JUDGE. Who was that operator you had in mind?

A. According to the status of the ownership of the certificates of the former Rural
Transit Company, the operator was the operator authorized in case No. 23217 to whom
all of the assets of the former Rural Transit Company were sold.

JUDGE. Bachrach Motor Company?

A. All actions have been prosecuted in the name of the Rural Transit Company,
Ltd.

JUDGE. You mean the Bachrach Motor Company, Inc., doing business under the name
of the Rural Transit Company, Ltd.?

A. Yes, sir.

LOCKWOOD. I move that this case be dismissed, your Honor, on the ground that this
application was made in the name of one party but the real owner is another party.

ESPELETA. We object to that petition.

JUDGE. I will have that in mind when I decide the case. If I agree with you everything
would be finished.

The Bachrach Motor Company, Inc., entered no appearance and ostensibly took no part in the
hearing of the application of the Rural Transit Company, Ltd. It may be a matter of some
surprise that the commission did not on its own motion order the amendment of the application
by substituting the Bachrach Motor Company, Inc., as the applicant. However, the hearing
proceeded on the application as filed and the decision of December 2, 1932, was rendered in
favor of the Rural Transit Company, Ltd., and the certificate ordered to be issued in its name, in
the face of the evidence that the said corporation was not the real party in interest. In its said
decision, the commission undertook to meet the objection by referring to its resolution of
November 26, 1932, entered in another case. This resolution in case No. 23217 concludes as
follows:

Premises considered we hereby authorize the Bachrach Motor Co., Inc., to continue using
the name of "Rural Transit Co., Ltd.," as its trade name in all the applications, motions or
other petitions to be filed in this commission in connection with said business and that
this authority is given retroactive effect as of the date, of filing of the application in this
case, to wit, April 29, 1930.

We know of no law that empowers the Public Service Commission or any court in this
jurisdiction to authorize one corporation to assume the name of another corporation as a trade
name. Both the Rural Transit Company, Ltd., and the Bachrach Motor Co., Inc., are Philippine
corporations and the very law of their creation and continued existence requires each to adopt
and certify a distinctive name. The incorporators "constitute a body politic and corporate under
the name stated in the certificate." (Section 11, Act No. 1459, as amended.) A corporation has
the power "of succession by its corporate name." (Section 13, ibid.) The name of a corporation is
therefore essential to its existence. It cannot change its name except in the manner provided by
the statute. By that name alone is it authorized to transact business. The law gives a corporation
no express or implied authority to assume another name that is unappropriated: still less that of
another corporation, which is expressly set apart for it and protected by the law. If any
corporation could assume at pleasure as an unregistered trade name the name of another
corporation, this practice would result in confusion and open the door to frauds and evasions and
difficulties of administration and supervision. The policy of the law expressed in our corporation
statute and the Code of Commerce is clearly against such a practice. (Cf. Scarsdale Pub. Co.
Colonial Press vs. Carter, 116 New York Supplement, 731; Svenska Nat. F. i. C. vs. Swedish
Nat. Assn., 205 Illinois [Appellate Courts], 428, 434.)
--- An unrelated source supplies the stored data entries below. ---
/-- An erase fault, by the blank check or by the 150 ms limit (R28, R20, R38): it is counted, the sector holds what the cut-off erase left,
and no other sector changes. For the reclaim engine in its ERASE phase the sector is RETIRED at once and its retire granule is read
(R68, R70, R43). -/
def Obligations.EraseFaults : Prop :=
  ∀ (s : State) (p : PlaneId) (e : EraseOp) (left : List Host.Cell), (s.plane p).erase = some e → e.cond ≠ .suspended →
    sectorCellsWf left = true →
    let faulted : State → Prop := fun t =>
      t.faults = { s.faults with erase := if s.faults.erase < 65535 then s.faults.erase + 1 else s.faults.erase } ∧
      (∀ n o, o < 4096 → flashByte t.flash n o = if n = e.sector then cellGet 0xFF left o else flashByte s.flash n o) ∧
      (∀ k, s.agenda = [] → p = planeOf e.sector → e.who = .reclaim → ({ s.plane p with erase := none } : Plane).Idle →
        s.rcl.phase = .erase → s.rcl.act = .erasing → s.rcl.cycle = some (e.sector, k) → s.rcl.step = none →
        s.rcl.stop = .none → (s.sector e.sector).state = .erasing → 7 ≤ s.space.usableCount →
        t.sector e.sector = (s.sector e.sector).leaveUse .retired ∧ t.rcl.act = .readRetire .faulted ∧
          t.plane p = ({ s.plane p with erase := none } : Plane).withRun .reclaim e.sector 2 (.read 1))
    (∃ t, exec (.eraseTimeout p left) s = .next t ∧ faulted t) ∧
    (left ≠ [] → ∃ t, exec (.eraseBlankCheck p left) s = .next t ∧ faulted t)

/-- An ordered suspension completes (R31, R32, R33): the suspend count rises by 1 and a waiting run of the request engine is granted in the
suspension; where none waits any more the erase resumes at once. The command on an erase that is not suspending is not due and changes
nothing, which is the model's choice (log entry 5). -/
def Obligations.SuspensionCompletes : Prop :=
  ∀ (s : State) (p : PlaneId) (e : EraseOp), (s.plane p).erase = some e → (s.plane p).run = none →
    (∀ c, e.cond = .suspending → (s.plane p).waitReq = some c → c.work ≠ .erase →
      exec (.suspendComplete p) s = .next (s.setPlane p { s.plane p with
        run := some { claim := c, done := 0, stop := false }, waitReq := none,
        erase := some { e with cond := .suspended, count := e.count + 1 } })) ∧
    (e.cond = .suspending → (s.plane p).waitReq = none →
      exec (.suspendComplete p) s = .next (s.setPlane p { s.plane p with
        erase := some { e with cond := .running, count := e.count + 1 } })) ∧
    (e.cond ≠ .suspending → exec (.suspendComplete p) s = .next s)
The order of the commission of November 26, 1932, authorizing the Bachrach Motor Co.,
Incorporated, to assume the name of the Rural Transit Co., Ltd. likewise in corporated, as its
trade name being void, and accepting the order of December 21, 1932, at its face as granting a
certificate of public convenience to the applicant Rural Transit Co., Ltd., the said order last
mentioned is set aside and vacated on the ground that the Rural Transit Company, Ltd., is not the
real party in interest and its application was fictitious.

In view of the dissolution of the Rural Transit Company, Ltd. by judicial decree of February 28,
1933, we do not see how we can assess costs against said respondent, Rural Transit Company,
Ltd.

Malcolm, Villa-Real, Imperial and Goddard, JJ., concur.